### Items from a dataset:
------------------------

-- ==== Sys2Proof/Laws/Ops.lean ====
section
/-! SUPPORT. One lemma for each shared operation that says once what it can do. -/

namespace Sys2Proof.Machine

/-! ### Sequencing -/

@[simp] theorem andThen_next (s : State) (f : State → Result) : andThen (.next s) f = f s := rfl
@[simp] theorem andThen_fault (e : Fault) (f : State → Result) : andThen (.fault e) f = .fault e := rfl
@[simp] theorem andThen_refused (e : Refusal) (f : State → Result) : andThen (.refused e) f = .refused e := rfl

/-- A sequence reaches a next state only through a next state of its first part. -/
theorem andThen_eq_next {r : Result} {f : State → Result} {t : State} :
    andThen r f = .next t ↔ ∃ u, r = .next u ∧ f u = .next t := by
  cases r <;> simp [andThen]

/-- A sequence refuses only where a part refuses. -/
theorem andThen_eq_refused {r : Result} {f : State → Result} {e : Refusal} :
    andThen r f = .refused e ↔ r = .refused e ∨ ∃ u, r = .next u ∧ f u = .refused e := by
  cases r <;> simp [andThen]

/-- A sequence faults where its first part does, or after it. -/
theorem andThen_eq_fault {r : Result} {f : State → Result} {e : Fault} :
    andThen r f = .fault e ↔ r = .fault e ∨ ∃ u, r = .next u ∧ f u = .fault e := by
  cases r <;> simp [andThen]

theorem andThen_assoc (r : Result) (f g : State → Result) :
    andThen (andThen r f) g = andThen r (fun s => andThen (f s) g) := by
  cases r <;> rfl

/-! ### Buffers -/

@[simp] theorem Memory.write_length (m : Memory) (i : Nat) (v : Word) : (m.write i v).length = m.length := by
  simp [Memory.write]

/-- Every write keeps a buffer's canonical form. -/
theorem Memory.write_wf {n : Nat} {m : Memory} (h : m.wf n = true) (i : Nat) (v : Word) : (m.write i v).wf n = true := by
  simpa [Memory.wf] using h

theorem Memory.wf_length {n : Nat} {m : Memory} (h : m.wf n = true) : m.length = n := by
  simpa [Memory.wf] using h

theorem Memory.read_write_self {m : Memory} {i : Nat} (h : i < m.length) (v : Word) : (m.write i v).read i = v := by
  simp [Memory.read, Memory.write, h]

theorem Memory.read_write_of_ne {m : Memory} {i j : Nat} (h : i ≠ j) (v : Word) :
    (m.write i v).read j = m.read j := by
  simp [Memory.read, Memory.write, h]

/-- The reset buffers are in canonical form. -/
theorem reset_buffers_wf (p : Config.Params) :
    (State.resetWith p).draw.wf p.n = true ∧ (State.resetWith p).tx.wf p.n = true := by
  simp [State.resetWith, Memory.wf]

/-! ### The tick schedule -/

theorem quiet_mono {s : State} {m k : Nat} (h : s.quiet m = true) (hk : k ≤ m) : s.quiet k = true := by
  unfold State.quiet at *
  split at h <;> simp_all
  omega

theorem tickDue_eq_not_quiet (s : State) : tickDue s = !s.quiet 1 := by
  unfold tickDue State.quiet
  split <;> rename_i h
  · simp [h]
  · rcases hs : s.ticks with _ | ⟨_ | k, r⟩ <;> simp_all

@[simp] theorem elapse_zero (ts : List Nat) : elapse 0 ts = ts := by cases ts <;> simp [elapse]

theorem elapse_elapse (a b : Nat) (ts : List Nat) : elapse b (elapse a ts) = elapse (a + b) ts := by
  cases ts <;> simp [elapse, Nat.sub_sub]

/-- A stretch free of TICKs, one micro-step later, is one shorter. -/
theorem quiet_of_ticks_elapse {s t : State} {a b : Nat} (h : s.quiet (a + b) = true) (ht : t.ticks = elapse a s.ticks) :
    t.quiet b = true := by
  unfold State.quiet at *
  rw [ht]
  cases hs : s.ticks <;> simp_all [elapse]
  omega

/-- Without a due TICK, serving the schedule does nothing. -/
theorem serveTicks_of_quiet {s : State} (h : s.quiet 1 = true) : serveTicks s.ticks s = .next s := by
  unfold State.quiet at h
  rcases hs : s.ticks with _ | ⟨_ | k, r⟩
  · simp [serveTicks]
  · simp [hs] at h
  · simp [serveTicks]

/-- A micro-step that no TICK precedes. -/
theorem micro_of_quiet {f : State → State} {s : State} (h : s.quiet 1 = true) :
    micro f s = .next (f s).countdown := by
  simp [micro, serveTicks_of_quiet h]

------------------------

### What you are asked to do:
Set down again, word for word, the stretch of records from the line with "part refuses. -/" to the line with "### Buffers -/", both of those lines included.

### Response to this exercise:
/-- A sequence refuses only where a part refuses. -/
theorem andThen_eq_refused {r : Result} {f : State → Result} {e : Refusal} :
    andThen r f = .refused e ↔ r = .refused e ∨ ∃ u, r = .next u ∧ f u = .refused e := by
  cases r <;> simp [andThen]

/-- A sequence faults where its first part does, or after it. -/
theorem andThen_eq_fault {r : Result} {f : State → Result} {e : Fault} :
    andThen r f = .fault e ↔ r = .fault e ∨ ∃ u, r = .next u ∧ f u = .fault e := by
  cases r <;> simp [andThen]

theorem andThen_assoc (r : Result) (f g : State → Result) :
    andThen (andThen r f) g = andThen r (fun s => andThen (f s) g) := by
  cases r <;> rfl

/-! ### Buffers -/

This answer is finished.